Que ce soit un « franc-tireur » qui dirigeait ses flèches vers les loups ou des loups qui poursuivaient les francs-tireurs, votre critique l'ignore et ce n'est guère important car le Wolf en question n'est pas cette proche famille du chien, mais plutôt un ensemble musical qui s'accorde admirablement bien avec le franc-tireur, soit Der Freischütz.
Comment faire connaître de vastes œuvres musicales comme les opéras et les symphonies au grand public ou comment les rendre accessibles à ceux qui ne pouvaient pas se permettre de fréquenter les salles de concert onéreuses à une époque où aucune forme d'enregistrement sonore n'existait pour l'écoute à domicile ou ailleurs ? Tout cela semble si naturel aujourd'hui dans notre époque de surabondance. Il suffit de faire une recherche sur un moteur de recherche, par exemple « Der Freischütz », et vous avez l'embarras du choix. Revenons un peu en arrière et découvrons un support électronique sur lequel vous pouviez écouter la « publicité » pour un tel opéra au cours du XIXe siècle.
Carl Maria von Weber (1786-1826) n'était pas seulement un neveu de l'épouse de Mozart, Constanze, c'était aussi un compositeur méritant dont l'œuvre est restée plutôt limitée. Son œuvre la plus connue est incontestablement Der Freischütz, un opéra romantique. C'est une œuvre tardive qui était « révolutionnaire » quant à sa composition, tellement intéressante d'ailleurs que Richard Wagner l'a prise pour modèle et s'en est fortement inspiré.
L'opéra en question méritait une plus grande notoriété pour donner à chacun envie d'aller l'écouter. Cela ne pouvait se faire uniquement par des affiches et des critiques dans les journaux, mais certainement par des arrangements pour de petits ensembles, notamment des ensembles de cuivres.
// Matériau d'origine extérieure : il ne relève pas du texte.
-- ==== Sys2Proof/Machine/Assent.lean ====
section
/-!
DEFINITION. The settings archive as it is held and written (R456, R505, R516), and two-party assent (R463 to R465).
-/

namespace Sys2Proof.Machine

/-! ## Selector and archive -/

/-- The selector record in force (R505): the valid copy with the higher SEQ. -/
def State.selector (s : State) : Option Selector :=
  match s.nv.sel0, s.nv.sel1 with
  | some a, some b => if b.seq > a.seq then some b else some a
  | some a, none => some a
  | none, b => b

/-- Is the selector in force TRIAL? -/
def State.trial (s : State) : Bool := match s.selector with | some x => x.trial | none => false

def State.held (s : State) : Archive := s.mgmt.held

def State.half (s : State) (h : Nat) : Option Archive := if h = 0 then s.nv.half0 else s.nv.half1

/-- The half that a write goes to (R516): the one not in force, unless a trial keeps that one. -/
def State.writeHalf (s : State) : Nat :=
  let other := 1 - s.mgmt.half
  match s.half other with
  | some a => if s.trial && decide (a.setver < s.boot.setver) then s.mgmt.half else other
  | none => other

/-- Write the archive with a change: none where both writes fail (R462), and then nothing changes. -/
def State.writeArchive (s : State) (okay : Bool) (f : Archive → Archive) : Option State :=
  if !okay then none
  else
    let a := { f s.held with gen := s.held.gen + 1, setver := s.boot.setver }
    let h := s.writeHalf
    some { s with
      mgmt := { s.mgmt with held := a, half := h },
      nv := if h = 0 then { s.nv with half0 := some a } else { s.nv with half1 := some a } }

/-- Write the archive where the spec names no outcome of a failure: the write succeeds. -/
def State.keepArchive (s : State) (f : Archive → Archive) : State := (s.writeArchive true f).getD s

/-! ## Assent (R463 to R465) -/

def State.sesEvent (s : State) (bit : Nat) : State := s.raise 0 (sesKey 0x10) (sesKey 0x0C) bit 6

def cyclesPerSecond : Nat := 1500000000

/-- The ASCII bytes of a name. -/
def ascii (t : String) : List Byte := t.toList.map (fun c => BitVec.ofNat 8 c.toNat)

/-- D(k, body) of R463. -/
def State.assentDigest (s : State) (k : Nat) (body : List Byte) : BitVec 384 :=
  Config.sha384 (ascii "DXV-ASSENT" ++ natLE 1 k ++ natLE 4 s.held.assentSeq.toNat
    ++ (natLE 48 (Config.sha384 Config.deviceIdKey).toNat).reverse ++ body)

def State.assent (s : State) (n : Nat) : Option Assent := NatMap.get none s.mgmt.assents n
def State.setAssent (s : State) (n : Nat) (a : Option Assent) : State :=
  { s with mgmt := { s.mgmt with assents := NatMap.set none s.mgmt.assents n a } }

/-- Is the record past its deadline? An assent exactly at the deadline still counts (R464). -/
def Assent.late (a : Assent) (now : Nat) : Bool := a.state != .reserved && decide (a.deadline < now)

/-- Records past their deadlines are removed (R464). -/
def State.expireAssents (s : State) : State :=
  (List.range 8).foldl (fun s n => match s.assent n with
    | some a => if a.late s.now then (s.setAssent n none).sesEvent 4 else s
    | none => s) s

/-- The position of the record of a kind and digest. -/
def State.findAssent (s : State) (kind : Nat) (d : BitVec 384) : Option Nat :=
  (List.range 8).find? (fun n => match s.assent n with | some a => a.kind == kind && decide (a.digest = d) | none => false)

/-- The position of the COMPLETE record of a kind and digest. -/
def State.completeAssent (s : State) (kind : Nat) (d : BitVec 384) : Option Nat :=
  (List.range 8).find? (fun n => match s.assent n with
    | some a => a.kind == kind && decide (a.digest = d) && a.state == .complete && !a.late s.now | none => false)

/-- A COMPLETE or RESERVED record is used up. -/
def State.useAssent (s : State) (n : Nat) : State := (s.setAssent n none).sesEvent 5

/-- A COMPLETE record is reserved. -/
def State.reserveAssent (s : State) (n : Nat) : State :=
  match s.assent n with
  | some a => s.setAssent n (some { a with state := .reserved })
  | none => s

/-- A reserved record returns to COMPLETE with its old deadline, or is removed where that has passed (R465). -/
def State.returnAssent (s : State) (n : Option Nat) : State :=
  match n with
  | none => s
  | some n =>
    match s.assent n with
    | some a =>
      let b := { a with state := .complete }
      if b.late s.now then (s.setAssent n none).sesEvent 4 else s.setAssent n (some b)
    | none => s

/-- An ASSENT by OWNER or CUSTODIAN (R464): its RESULT and the records after it. -/
def State.giveAssent (s : State) (owner : Bool) (kind : Nat) (d : BitVec 384) : Nat × State :=
  let s := s.expireAssents
  let mine : AssentState := if owner then .owner else .custodian
  match s.findAssent kind d with
  | some n =>
    match s.assent n with
    | none => (0, s)
    | some a =>
      if a.state = .complete ∨ a.state = .reserved then (0, s)
      else if a.state = mine then (6, s)
      else
        let b := { a with state := .complete, deadline := s.now + a.window * cyclesPerSecond }
        (0, (s.setAssent n (some b)).sesEvent 3)
  | none =>
    match (List.range 8).find? (fun n => (s.assent n).isNone) with
    | none => (7, s)
    | some n =>
      let b : Assent := ⟨mine, kind, d, s.held.window, s.now + s.held.window * cyclesPerSecond⟩
      (6, (s.setAssent n (some b)).sesEvent 2)

/-- ASSENT_EXPIRY (R464). -/
def execAssentExpiry (t : Nat) (s : State) : Host.Outcome State Fault Refusal := ok ((s.advance t).expireAssents)

/-! ## Role keys (R84, R85) -/

/-- The hash held for a role code of R82; `p` is the partition of an OPERATOR. -/
def Archive.hash (a : Archive) (role p : Nat) : Option (BitVec 384) :=
  if role = 1 then a.ownerHash else if role = 2 then a.custodianHash else NatMap.get none a.operatorHash p

/-- What the device holds of a plate's PROTECTION section once it is installed (R84, R85). An OPERATOR hash of zeros is none. -/
def Archive.withProt (a : Archive) (q : ProtSec) : Archive :=
  { a with
    ownerHash := some q.ownerHash, custodianHash := some q.custodianHash,
    operatorHash := (List.range 16).foldl (fun m p =>
      let h := (q.operatorHash.drop p).headD 0
      NatMap.set none m p (if h = 0 then none else some h)) [],
    lock := q.ownerLock == 1, window := q.window, debugPolicy := q.debugPolicy, updatePolicy := q.updatePolicy }

end Sys2Proof.Machine
end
C'est ainsi que Karl Flachs de Berlin s'empara de la partition et l'arrangea en 1822, très peu de temps après la première de l'opéra, pour les bois. Flachs s'est limité à l'essentiel de l'opéra, c'est-à-dire l'ouverture et tous les numéros vocaux importants (solos et chœurs). Cet arrangement devint presque aussi populaire que l'opéra lui-même, mais l'arrangeur resta un illustre inconnu.
L'ensemble de bois Wolf de notre propre terroir, fondé en 2012, a maintenant – enfin – réalisé un enregistrement de cet arrangement « Der Freischütz, opéra romantique, C. M. v. Weber, arrangé en Harmoniemusik » comme l'indique la page de titre, complété par des pièces originales pour vents de Weber lui-même : un Adagio et Rondo redécouverts et une valse joyeuse avec trio qui conclut agréablement l'enregistrement. Jean-Philippe Poncin, qui dirige l'Ensemble Wolf, et ses confrères ont fouillé les archives, découvert et corrigé d'innombrables erreurs qui s'étaient glissées dans les anciennes versions et « restauré » l'œuvre en profondeur en collaboration avec Guy Van Waas, qui a soutenu l'ensemble depuis le départ et continue de le faire. Le résultat de tout ce travail est un enregistrement que vous devez absolument écouter et une fois que vous l'aurez fait, vous ne vous en tiendrez pas à une seule écoute.
L'Ensemble Wolf est une valeur sûre et avec cet enregistrement qui en est une forte référence, il saura remplir de nombreuses salles (on l'espère). Faites-vous plaisir ainsi qu'aux autres et procurez-vous le CD ou l'enregistrement numérique et régalez-vous.